# Calculating residual spatial autocorrelation

Perhaps the most famous sentence in spatial analysis is Tobler’s first law of geography, from Tobler (1970): “Everything is related to everything else, but near things are more related than distant things.” Spatial data often exhibits spatial autocorrelation, where variables of interest are not distributed at random but rather exhibit spatial patterns; in particular, spatial data is often clustered (exhibiting positive spatial autocorrelation) such that locations near each other are more similar than you’d expect if you had just sampled two observations at random.

For some data, this makes intuitive sense. The elevation at two neighboring points is extremely likely to be similar, as is the precipitation and temperature; these are variables whose values depend on (among other things) your position on the Earth. However, the first law is often over-interpreted. Pebesma and Bivand (2022) present an interesting discussion of the “first law”, quoting Olsson (1970) who says:

[T]he fact that the autocorrelations seem to hide systematic specification errors suggests that the elevation of this statement to the status of ‘the first law of geography’ is at best premature.
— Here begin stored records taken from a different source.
-- ==== Sys2Proof/Tests/Slice0.lean ====
section
/-! SUPPORT. The model's own tests: expected results are the spec's worked vectors (95_test_vectors.md) or worked by hand from
its rules, and the witnesses of the obligations' hypotheses. -/

namespace Sys2Proof.Tests

open Sys2Proof.Machine

set_option Elab.async false -- one theorem at a time: the checks share one memory limit

/-! ### Well-formedness: an ill-formed term for each check -/

/-- X1: group 0 with low byte 00. -/
theorem test_wf_word_group0 : wordWellFormed 0x0000#16 = false := by decide
/-- X11: group 8 with low nibble 8. -/
theorem test_wf_word_group8 : wordWellFormed 0x8008#16 = false := by decide
/-- X16: group E with low byte 9F. -/
theorem test_wf_word_groupE : wordWellFormed 0xE09F#16 = false := by decide
/-- X19: group F with low byte 90. -/
theorem test_wf_word_groupF : wordWellFormed 0xF090#16 = false := by decide
/-- X3: the ignored nibble of group 0 does not matter. -/
theorem test_wf_word_cls : wordWellFormed 0x01E0#16 = true := by decide
/-- R7: `LOAD_ADDR` below 80. -/
theorem test_wf_config_load_low :
    Config.wellFormed { referenceConfig with loadAddr := 0x004F#16 } = false := by decide
/-- R7: `LOAD_ADDR` at `MEM_SIZE`. -/
theorem test_wf_config_load_high :
    Config.wellFormed { referenceConfig with loadAddr := 0x1000#16 } = false := by decide
/-- R7: `STACK_BASE` below 82. -/
theorem test_wf_config_stack_low :
    Config.wellFormed { referenceConfig with stackBase := 0x0051#16 } = false := by decide
/-- R7: `STACK_BASE` at `LOAD_ADDR`. -/
theorem test_wf_config_stack_high :
    Config.wellFormed { referenceConfig with stackBase := 0x0200#16 } = false := by decide
/-- R7: the reference values meet the constraints. -/
theorem test_wf_config_reference : Config.wellFormed referenceConfig = true := by decide

/-! ### Decoding: one word per constructor, written out from R74 and the vectors X2 to X21 -/

theorem test_decode_cls_x2 : decode 0x00E0#16 = .named (.cls 0) := by decide
theorem test_decode_cls_ignored_x3 : decode 0x01E0#16 = .named (.cls 1) := by decide
theorem test_decode_ret_x4 : decode 0x0FEE#16 = .named (.ret 0xF) := by decide
theorem test_decode_jp_x7 : decode 0x1FFF#16 = .named (.jp 0xFFF) := by decide
theorem test_decode_call : decode 0x2210#16 = .named (.call 0x210) := by decide
theorem test_decode_se_imm : decode 0x3310#16 = .named (.seImm 3 0x10) := by decide
theorem test_decode_sne_imm : decode 0x4A7F#16 = .named (.sneImm 0xA 0x7F) := by decide
theorem test_decode_se_reg_x9 : decode 0x5121#16 = .named (.seReg 1 2 1) := by decide
theorem test_decode_ld_imm : decode 0x6A42#16 = .named (.ldImm 0xA 0x42) := by decide
theorem test_decode_add_imm : decode 0x7220#16 = .named (.addImm 2 0x20) := by decide
theorem test_decode_ld_reg : decode 0x8150#16 = .named (.ldReg 1 5) := by decide
theorem test_decode_or : decode 0x8AB1#16 = .named (.orReg 0xA 0xB) := by decide
theorem test_decode_and : decode 0x8122#16 = .named (.andReg 1 2) := by decide
theorem test_decode_xor : decode 0x8CD3#16 = .named (.xorReg 0xC 0xD) := by decide
theorem test_decode_add_reg : decode 0x8124#16 = .named (.addReg 1 2) := by decide
theorem test_decode_sub : decode 0x8E75#16 = .named (.sub 0xE 7) := by decide
theorem test_decode_shr : decode 0x8316#16 = .named (.shr 3 1) := by decide
theorem test_decode_subn : decode 0x8127#16 = .named (.subn 1 2) := by decide
theorem test_decode_shl_x14 : decode 0x8ABE#16 = .named (.shl 0xA 0xB) := by decide
theorem test_decode_sne_reg_x10 : decode 0x9AB7#16 = .named (.sneReg 0xA 0xB 7) := by decide
theorem test_decode_ld_i : decode 0xA300#16 = .named (.ldI 0x300) := by decide
theorem test_decode_jp_v0 : decode 0xBFFF#16 = .named (.jpV0 0xFFF) := by decide
theorem test_decode_rnd : decode 0xC50F#16 = .named (.rnd 5 0x0F) := by decide
theorem test_decode_drw_x21 : decode 0xD120#16 = .named (.drw 1 2 0) := by decide
theorem test_decode_skp_x15 : decode 0xE09E#16 = .named (.skp 0) := by decide
theorem test_decode_sknp : decode 0xE1A1#16 = .named (.sknp 1) := by decide
theorem test_decode_ld_vx_dt : decode 0xF107#16 = .named (.ldVxDt 1) := by decide
theorem test_decode_ld_vx_k : decode 0xF30A#16 = .named (.ldVxK 3) := by decide
theorem test_decode_ld_dt_vx : decode 0xF115#16 = .named (.ldDtVx 1) := by decide
theorem test_decode_ld_st_vx : decode 0xF218#16 = .named (.ldStVx 2) := by decide
theorem test_decode_add_i : decode 0xF41E#16 = .named (.addI 4) := by decide
theorem test_decode_ld_f : decode 0xF029#16 = .named (.ldF 0) := by decide
theorem test_decode_ld_b : decode 0xFE33#16 = .named (.ldB 0xE) := by decide
theorem test_decode_ld_mem_vx : decode 0xF255#16 = .named (.ldMemVx 2) := by decide
theorem test_decode_ld_vx_mem : decode 0xF165#16 = .named (.ldVxMem 1) := by decide
theorem test_invalid_x5 : decode 0x00E1#16 = .invalid .group0 := by decide
theorem test_invalid_x6 : decode 0x0123#16 = .invalid .group0 := by decide
theorem test_invalid_x12 : decode 0x800D#16 = .invalid .group8 := by decide
theorem test_invalid_x13 : decode 0x800F#16 = .invalid .group8 := by decide
theorem test_invalid_x16 : decode 0xE09F#16 = .invalid .groupE := by decide
theorem test_invalid_x17 : decode 0xF000#16 = .invalid .groupF := by decide
theorem test_invalid_x20 : decode 0xFFFF#16 = .invalid .groupF := by decide
/-- R70: the word's bytes in memory order. -/
theorem test_table_word_ld_imm : decodeTableWord 16 0x6A42 = some (.ldImm 0xA 0x42) := by decide
theorem test_encode_drw : encode (.drw 0xA 0xB 0xC) = 0xDABC#16 := by decide
theorem test_encode_sub : encode (.sub 0xE 7) = 0x8E75#16 := by decide

/-! ### One step on a small state -/

/-- The state after an outcome, if it is a next state. -/
def nextOf {α : Type} : Host.Outcome α Fault Refusal → Option α
  | .next t => some t
  | .fault _ => none
  | .refused _ => none

/-- The reset state with some registers set. -/
def regs (vs : List (Nibble × Reg)) : State := vs.foldl (fun s p => s.setV p.1 p.2) State.reset

/-- What `f` reads after one step that runs the word `w` from `s`. -/
def after {α : Type} (s : State) (w : Nat) (f : State → α) : Option α := (nextOf (step (s.withFetchWord 16 w))).map f

/-- The reset state under other switches. -/
def switched (c : Config) (s : State) : State := { s with cfg := c }

/-- The alternative switches: `SOURCE_ALWAYS_ONE`, `NORMALIZED`, `EXCLUSIVE`, and the self-jump halt on. -/
def altConfig : Config :=
  { referenceConfig with haltOnSelfJump := true, subFlagMode := .sourceAlwaysOne, shlFlagMode := .normalized, drawEdge := .exclusive }

/-- R122: the example. -/
theorem test_ldImm :
    after State.reset 0x6A42 (fun t => (t.getV 0xA, t.pc)) = some (0x42#8, 0x0202#16) := by decide +kernel
/-- A2. -/
theorem test_addImm_no_carry :
    after (regs [(1, 0xFF), (0xF, 0x55)]) 0x7101 (fun t => (t.getV 1, t.vf)) = some (0x00#8, 0x55#8) := by decide +kernel
/-- A3. -/
theorem test_addImm_vf :
    after (regs [(0xF, 0xFF)]) 0x7F01 (fun t => t.vf) = some (0x00#8) := by decide +kernel
/-- A31. -/
theorem test_ldReg :
    after (regs [(5, 0x33)]) 0x8150 (fun t => t.getV 1) = some (0x33#8) := by decide +kernel
/-- A28. -/
theorem test_orReg :
    after (regs [(1, 0x0F), (2, 0xF0), (0xF, 0x77)]) 0x8121 (fun t => (t.getV 1, t.vf)) = some (0xFF#8, 0x77#8) := by decide +kernel
/-- A29. -/
theorem test_andReg :
    after (regs [(1, 0x3C), (2, 0x0F)]) 0x8122 (fun t => t.getV 1) = some (0x0C#8) := by decide +kernel
/-- A30. -/
theorem test_xorReg :
    after (regs [(1, 0x5A)]) 0x8113 (fun t => t.getV 1) = some (0x00#8) := by decide +kernel
/-- A6: `x = F`. -/
theorem test_addReg_x_vf :
    after (regs [(0xF, 0x05), (2, 0xFF)]) 0x8F24 (fun t => t.vf) = some (0x00#8) := by decide +kernel
/-- A7: `y = F`. -/
theorem test_addReg_y_vf :
    after (regs [(1, 0x10), (0xF, 0xF0)]) 0x81F4 (fun t => (t.vf, t.getV 1)) = some (0x01#8, 0x11#8) := by decide +kernel
/-- A11, the default. -/
theorem test_sub_borrow :
    after (regs [(1, 0x05), (2, 0x07)]) 0x8125 (fun t => (t.getV 1, t.vf)) = some (0xFE#8, 0x00#8) := by decide +kernel
/-- A15, the alternative. -/
theorem test_sub_y_vf_alt :
    after (switched altConfig (regs [(1, 0x10), (0xF, 0x20)])) 0x81F5 (fun t => (t.vf, t.getV 1)) = some (0x01#8, 0x0F#8) := by decide +kernel
/-- A18. -/
theorem test_shr_y_ignored :
    after (regs [(1, 0xFF), (3, 0x02)]) 0x8316 (fun t => (t.getV 3, t.vf, t.getV 1)) = some (0x01#8, 0x00#8, 0xFF#8) := by decide +kernel
/-- A19. -/
theorem test_shr_vf :
    after (regs [(0xF, 0x03)]) 0x8F06 (fun t => t.vf) = some (0x00#8) := by decide +kernel
/-- A22. -/
theorem test_subn_x_vf :
    after (regs [(0xF, 0x10), (2, 0x30)]) 0x8F27 (fun t => t.vf) = some (0x2F#8) := by decide +kernel
/-- A23. -/
theorem test_subn_y_vf :
    after (regs [(1, 0x10), (0xF, 0x05)]) 0x81F7 (fun t => (t.vf, t.getV 1)) = some (0x00#8, 0xF0#8) := by decide +kernel
/-- A24, the default. -/
theorem test_shl_raw :
    after (regs [(3, 0xC1)]) 0x830E (fun t => (t.getV 3, t.vf)) = some (0x82#8, 0x80#8) := by decide +kernel
/-- A26, the alternative. -/
theorem test_shl_vf_alt :
    after (switched altConfig (regs [(0xF, 0x80)])) 0x8F0E (fun t => t.vf) = some (0x02#8) := by decide +kernel
/-- B2: an odd target. -/
theorem test_jp :
    after State.reset 0x1201 (fun t => t.pc) = some (0x0201#16) := by decide +kernel
/-- B3: the switch on. -/
theorem test_jp_self_halt :
    after (switched altConfig State.reset) 0x1200 (fun t => (t.status, t.pc, t.redraw)) = some (.haltSelfJump, 0x0200#16, true) := by decide +kernel
/-- B4: a call to itself is no self-jump. -/
theorem test_call_self :
    after (switched altConfig State.reset) 0x2200 (fun t => (t.sp, t.readByte 0x1FC, t.readByte 0x1FD, t.pc, t.status)) = some (0x01FC#16, 0x02#8, 0x02#8, 0x0200#16, .run) := by decide +kernel
/-- B8. -/
theorem test_call_wraps :
    after { State.reset with pc := 0x0300#16, sp := 0#16 } 0x2400 (fun t => (t.sp, t.readByte 0xFFE, t.readByte 0xFFF, t.pc)) = some (0xFFFE#16, 0x03#8, 0x02#8, 0x0400#16) := by decide +kernel
/-- B7. -/
theorem test_ret_empty_stack :
    after State.reset 0x00EE (fun t => (t.sp, t.pc)) = some (0x0200#16, 0x0000#16) := by decide +kernel
/-- B6. -/
theorem test_ret :
    after (({ State.reset with pc := 0x0210#16, sp := 0x01FC#16 }.writeByte 0x1FC 0x02).writeByte 0x1FD 0x06) 0x00EE (fun t => (t.sp, t.pc)) = some (0x01FE#16, 0x0206#16) := by decide +kernel
/-- B9. -/
theorem test_seImm_skips :
    after (regs [(3, 0x10)]) 0x3310 (fun t => t.pc) = some (0x0204#16) := by decide +kernel
/-- B11. -/
theorem test_sneImm_no_skip :
    after (regs [(3, 0x10)]) 0x4310 (fun t => t.pc) = some (0x0202#16) := by decide +kernel
/-- B13. -/
theorem test_seReg_ignored_nibble :
    after { regs [(1, 0x07), (2, 0x07)] with pc := 0x0300#16 } 0x5121 (fun t => t.pc) = some (0x0304#16) := by decide +kernel
/-- B15. -/
theorem test_sneReg_same :
    after { State.reset with pc := 0x0300#16 } 0x9110 (fun t => t.pc) = some (0x0302#16) := by decide +kernel
/-- B16. -/
theorem test_jpV0_past_memory :
    after (regs [(0, 0xFF)]) 0xBFFF (fun t => t.pc) = some (0x10FE#16) := by decide +kernel
/-- M1. -/
theorem test_ldI :
    after State.reset 0xA300 (fun t => t.i) = some (0x0300#16) := by decide +kernel
/-- M2. -/
theorem test_addI :
    after { regs [(4, 0x05), (0xF, 0x99)] with i := 0x0FFE#16 } 0xF41E (fun t => (t.i, t.vf)) = some (0x1003#16, 0x99#8) := by decide +kernel
/-- M3. -/
theorem test_addI_wraps :
    after { regs [(4, 0x01)] with i := 0xFFFF#16 } 0xF41E (fun t => t.i) = some (0x0000#16) := by decide +kernel
/-- M5. -/
theorem test_ldF_low_nibble :
    after (regs [(0, 0x3A)]) 0xF029 (fun t => t.i) = some (0x0032#16) := by decide +kernel
/-- M9: 128 at the top of memory. -/
theorem test_ldB_wraps :
    after { regs [(0, 0x80)] with i := 0x0FFF#16 } 0xF033 (fun t => (t.readByte 0xFFF, t.readByte 0, t.readByte 1)) = some (0x01#8, 0x02#8, 0x08#8) := by decide +kernel
/-- E5. -/
theorem test_ldB_195 :
    after { regs [(0, 0xC3)] with i := 0x0300#16 } 0xF033 (fun t => (t.readByte 0x300, t.readByte 0x301, t.readByte 0x302, t.i)) = some (0x01#8, 0x09#8, 0x05#8, 0x0300#16) := by decide +kernel
/-- M11. -/
theorem test_ldMemVx_wraps :
    after { regs [(0, 1), (1, 2), (2, 3), (3, 4)] with i := 0x0FFE#16 } 0xF355 (fun t => (t.readByte 0xFFE, t.readByte 0xFFF, t.readByte 0, t.readByte 1)) = some (0x01#8, 0x02#8, 0x03#8, 0x04#8) := by decide +kernel
/-- M13. -/
theorem test_ldVxMem_font :
    after State.reset 0xFF65 (fun t => (t.getV 0, t.getV 5, t.getV 6, t.vf)) = some (0xF0#8, 0x20#8, 0x60#8, 0xF0#8) := by decide +kernel
/-- M12. -/
theorem test_ldVxMem :
    after ({ regs [(2, 0x77)] with i := 0x0300#16 }.writeBytes 0x300 [0xAB, 0xCD]) 0xF165 (fun t => (t.getV 0, t.getV 1, t.getV 2)) = some (0xAB#8, 0xCD#8, 0x77#8) := by decide +kernel
/-- The counter moves on. -/
theorem test_rnd_zero_mask :
    after State.reset 0xC500 (fun t => t.draws) = some 1 := by decide +kernel
/-- T11. -/
theorem test_ldVxK :
    after State.reset 0xF30A (fun t => (t.status, t.waitX, t.pc)) = some (.waitKey, 0x3#4, 0x0200#16) := by decide +kernel
/-- T3. -/
theorem test_ldVxDt :
    after { State.reset with dt := 0x2A#8 } 0xF107 (fun t => t.getV 1) = some (0x2A#8) := by decide +kernel
/-- T4. -/
theorem test_ldDtVx :
    after (regs [(1, 0x3C)]) 0xF115 (fun t => t.dt) = some (0x3C#8) := by decide +kernel
/-- T6. -/
theorem test_ldStVx :
    after (regs [(2, 0x05)]) 0xF218 (fun t => (t.st, t.soundActive)) = some (0x05#8, true) := by decide +kernel
/-- D9. -/
theorem test_cls :
    after { regs [(0xF, 0x31)] with fb := Framebuffer.setPixel State.reset.fb 5 9 true } 0x00E0 (fun t => (t.fb, t.redraw, t.vf)) = some (State.reset.fb, true, 0x31#8) := by decide +kernel
/-- A state whose sprite of three full rows is at 0x300. -/
def sprite (vs : List (Nibble × Reg)) : State := { regs vs with i := 0x0300#16 }.writeBytes 0x300 [0xFF, 0xFF, 0xFF]

/-- The set pixels of some rows, as row and column. -/
def setPixels (rows : List Nat) (fb : Framebuffer) : List (Nat × Nat) :=
  rows.flatMap fun y => ((List.range screenW).filter fun x => Framebuffer.pixel fb y x).map fun x => (y, x)

/-- D5: the coordinates are read before VF is cleared. -/
theorem test_drw_vf_coordinates :
    after (sprite [(0xF, 0x0A)]) 0xDFF1 (fun t => (setPixels [9, 10, 11] t.fb, t.vf)) = some ([(10, 10), (10, 11), (10, 12), (10, 13), (10, 14), (10, 15), (10, 16), (10, 17)], 0x00#8) := by decide +kernel
/-- D1 under `EXCLUSIVE`, with the pixel of row 0, column 60 set before: it is cleared, and the collision shows (R192). -/
theorem test_drw_edge_and_collision :
    after { switched altConfig (sprite [(1, 0x3C)]) with fb := Framebuffer.setPixel State.reset.fb 0 60 true } 0xD121 (fun t => (setPixels [0, 1] t.fb, t.vf)) = some ([(0, 61), (0, 62)], 0x01#8) := by decide +kernel
/-- K1. -/
theorem test_skp :
    after State.reset 0xE19E (fun t => t.pc) = some (0x0202#16) := by decide +kernel
/-- K2. -/
theorem test_sknp :
    after State.reset 0xE1A1 (fun t => t.pc) = some (0x0202#16) := by decide +kernel
/-- T8: the drawn byte is ANDed with the mask, whatever byte is drawn (R170). -/
theorem test_rnd_masks (h : Config.randomByte 0 = 0xB7#8) : after State.reset 0xC50F (fun t => t.getV 5) = some 0x07#8 := by
  show some (Config.randomByte 0 &&& 0x0F#8) = some 0x07#8
  rw [h]; decide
At worst, the statement may represent the spatial variant of the post hoc fallacy, which would mean that coincidence has been mistaken for a causal relation.

Oftentimes, finding spatial autocorrelation in a variable is a result of that variable depending on other variables, which may or may not be spatially dependent themselves. For instance, house prices often exhibit positive autocorrelation, not because home prices are determined by their relative position on Earth, but because house prices rely upon other variables – school zones, median income, housing availability and more – which may themselves be spatially autocorrelated.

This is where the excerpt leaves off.